We have deployed the "text-embedding-ada-002" embedding model on our Azure resources and are using them in our codebase to create an AzureOpenAIEmbedding instance for similarity search and document retrieval. The similarity search is conducted on a vector store where the embeddings were generated using an OpenAI embedding instance, which is not from Azure.

Although the implementation runs without errors, the retrieved documents are not similar to the search query. This issue did not occur when we were using OpenAI embeddings directly. We used the same model, "text-embedding-ada-002" with the same dimension value of 1536, but from different model providers—OpenAI vs. Azure OpenAI.

Why is this happening?

1 answer

Your answer

Answer 1

Hi @firi berhane ,

Welcome to the Microsoft Q&A and thank you for posting your questions here.

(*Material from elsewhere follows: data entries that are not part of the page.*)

-- ==== Sys2Proof/Laws/State.lean ====
section
/-! SUPPORT. One lemma per field per update of the state: what an update writes, and that it leaves every other field. -/
namespace Sys2Proof.Machine

/-! ## `State.setCtx` -/

@[simp] theorem State.setCtx_cur (s : State) (k : Nat) (c : Ctx) : (s.setCtx k c).cur = s.cur := rfl
@[simp] theorem State.setCtx_agenda (s : State) (k : Nat) (c : Ctx) : (s.setCtx k c).agenda = s.agenda := rfl
@[simp] theorem State.setCtx_clk (s : State) (k : Nat) (c : Ctx) : (s.setCtx k c).clk = s.clk := rfl
@[simp] theorem State.setCtx_fresh (s : State) (k : Nat) (c : Ctx) : (s.setCtx k c).fresh = s.fresh := rfl
@[simp] theorem State.setCtx_nextId (s : State) (k : Nat) (c : Ctx) : (s.setCtx k c).nextId = s.nextId := rfl
@[simp] theorem State.setCtx_dies (s : State) (k : Nat) (c : Ctx) : (s.setCtx k c).dies = s.dies := rfl
@[simp] theorem State.setCtx_idCount (s : State) (k : Nat) (c : Ctx) : (s.setCtx k c).idCount = s.idCount := rfl
@[simp] theorem State.setCtx_launchNo (s : State) (k : Nat) (c : Ctx) : (s.setCtx k c).launchNo = s.launchNo := rfl
@[simp] theorem State.setCtx_mem (s : State) (k : Nat) (c : Ctx) : (s.setCtx k c).mem = s.mem := rfl
@[simp] theorem State.setCtx_memPoison (s : State) (k : Nat) (c : Ctx) : (s.setCtx k c).memPoison = s.memPoison := rfl
@[simp] theorem State.setCtx_fullBits (s : State) (k : Nat) (c : Ctx) : (s.setCtx k c).fullBits = s.fullBits := rfl
@[simp] theorem State.setCtx_marks (s : State) (k : Nat) (c : Ctx) : (s.setCtx k c).marks = s.marks := rfl
@[simp] theorem State.setCtx_ctxs (s : State) (k : Nat) (c : Ctx) : (s.setCtx k c).ctxs = Tbl.set Ctx.vacant s.ctxs k c := rfl
@[simp] theorem State.setCtx_saved (s : State) (k : Nat) (c : Ctx) : (s.setCtx k c).saved = s.saved := rfl
@[simp] theorem State.setCtx_trapCsrs (s : State) (k : Nat) (c : Ctx) : (s.setCtx k c).trapCsrs = s.trapCsrs := rfl
@[simp] theorem State.setCtx_areaWait (s : State) (k : Nat) (c : Ctx) : (s.setCtx k c).areaWait = s.areaWait := rfl
@[simp] theorem State.setCtx_l1d (s : State) (k : Nat) (c : Ctx) : (s.setCtx k c).l1d = s.l1d := rfl
@[simp] theorem State.setCtx_l1i (s : State) (k : Nat) (c : Ctx) : (s.setCtx k c).l1i = s.l1i := rfl
@[simp] theorem State.setCtx_tags (s : State) (k : Nat) (c : Ctx) : (s.setCtx k c).tags = s.tags := rfl
@[simp] theorem State.setCtx_storeQ (s : State) (k : Nat) (c : Ctx) : (s.setCtx k c).storeQ = s.storeQ := rfl
@[simp] theorem State.setCtx_tlbs (s : State) (k : Nat) (c : Ctx) : (s.setCtx k c).tlbs = s.tlbs := rfl
@[simp] theorem State.setCtx_walkCache (s : State) (k : Nat) (c : Ctx) : (s.setCtx k c).walkCache = s.walkCache := rfl
@[simp] theorem State.setCtx_walkQ (s : State) (k : Nat) (c : Ctx) : (s.setCtx k c).walkQ = s.walkQ := rfl
@[simp] theorem State.setCtx_walkRr (s : State) (k : Nat) (c : Ctx) : (s.setCtx k c).walkRr = s.walkRr := rfl
@[simp] theorem State.setCtx_walks (s : State) (k : Nat) (c : Ctx) : (s.setCtx k c).walks = s.walks := rfl
@[simp] theorem State.setCtx_walkFaults (s : State) (k : Nat) (c : Ctx) : (s.setCtx k c).walkFaults = s.walkFaults := rfl
@[simp] theorem State.setCtx_pends (s : State) (k : Nat) (c : Ctx) : (s.setCtx k c).pends = s.pends := rfl
@[simp] theorem State.setCtx_groups (s : State) (k : Nat) (c : Ctx) : (s.setCtx k c).groups = s.groups := rfl
@[simp] theorem State.setCtx_net (s : State) (k : Nat) (c : Ctx) : (s.setCtx k c).net = s.net := rfl
@[simp] theorem State.setCtx_slices (s : State) (k : Nat) (c : Ctx) : (s.setCtx k c).slices = s.slices := rfl
@[simp] theorem State.setCtx_dieRegs (s : State) (k : Nat) (c : Ctx) : (s.setCtx k c).dieRegs = s.dieRegs := rfl
@[simp] theorem State.setCtx_clusters (s : State) (k : Nat) (c : Ctx) : (s.setCtx k c).clusters = s.clusters := rfl
@[simp] theorem State.setCtx_cores (s : State) (k : Nat) (c : Ctx) : (s.setCtx k c).cores = s.cores := rfl
@[simp] theorem State.setCtx_engines (s : State) (k : Nat) (c : Ctx) : (s.setCtx k c).engines = s.engines := rfl
@[simp] theorem State.setCtx_drays (s : State) (k : Nat) (c : Ctx) : (s.setCtx k c).drays = s.drays := rfl
@[simp] theorem State.setCtx_xfers (s : State) (k : Nat) (c : Ctx) : (s.setCtx k c).xfers = s.xfers := rfl
@[simp] theorem State.setCtx_queues (s : State) (k : Nat) (c : Ctx) : (s.setCtx k c).queues = s.queues := rfl
@[simp] theorem State.setCtx_launches (s : State) (k : Nat) (c : Ctx) : (s.setCtx k c).launches = s.launches := rfl
@[simp] theorem State.setCtx_queueRr (s : State) (k : Nat) (c : Ctx) : (s.setCtx k c).queueRr = s.queueRr := rfl
@[simp] theorem State.setCtx_islands (s : State) (k : Nat) (c : Ctx) : (s.setCtx k c).islands = s.islands := rfl
@[simp] theorem State.setCtx_port (s : State) (k : Nat) (c : Ctx) : (s.setCtx k c).port = s.port := rfl
@[simp] theorem State.setCtx_mgmt (s : State) (k : Nat) (c : Ctx) : (s.setCtx k c).mgmt = s.mgmt := rfl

The issue you're experiencing could be due to several factors:

Differences in Implementation
Vector Store Configuration
Normalization and Preprocessing
Network and Latency Issues

To address this issue, you can try the following steps:

Verify Consistency: Ensure that the same preprocessing steps are applied to the text before generating embeddings in both implementations.
1. Verify the exact model version used in your Azure OpenAI deployment. Check the model parameter in your code and ensure it matches the deployment name in Azure (e.g., deployment_name="your-azure-deployment-name").
2. Ensure consistency: Normalize embeddings from both OpenAI and Azure OpenAI if your vector store uses cosine similarity.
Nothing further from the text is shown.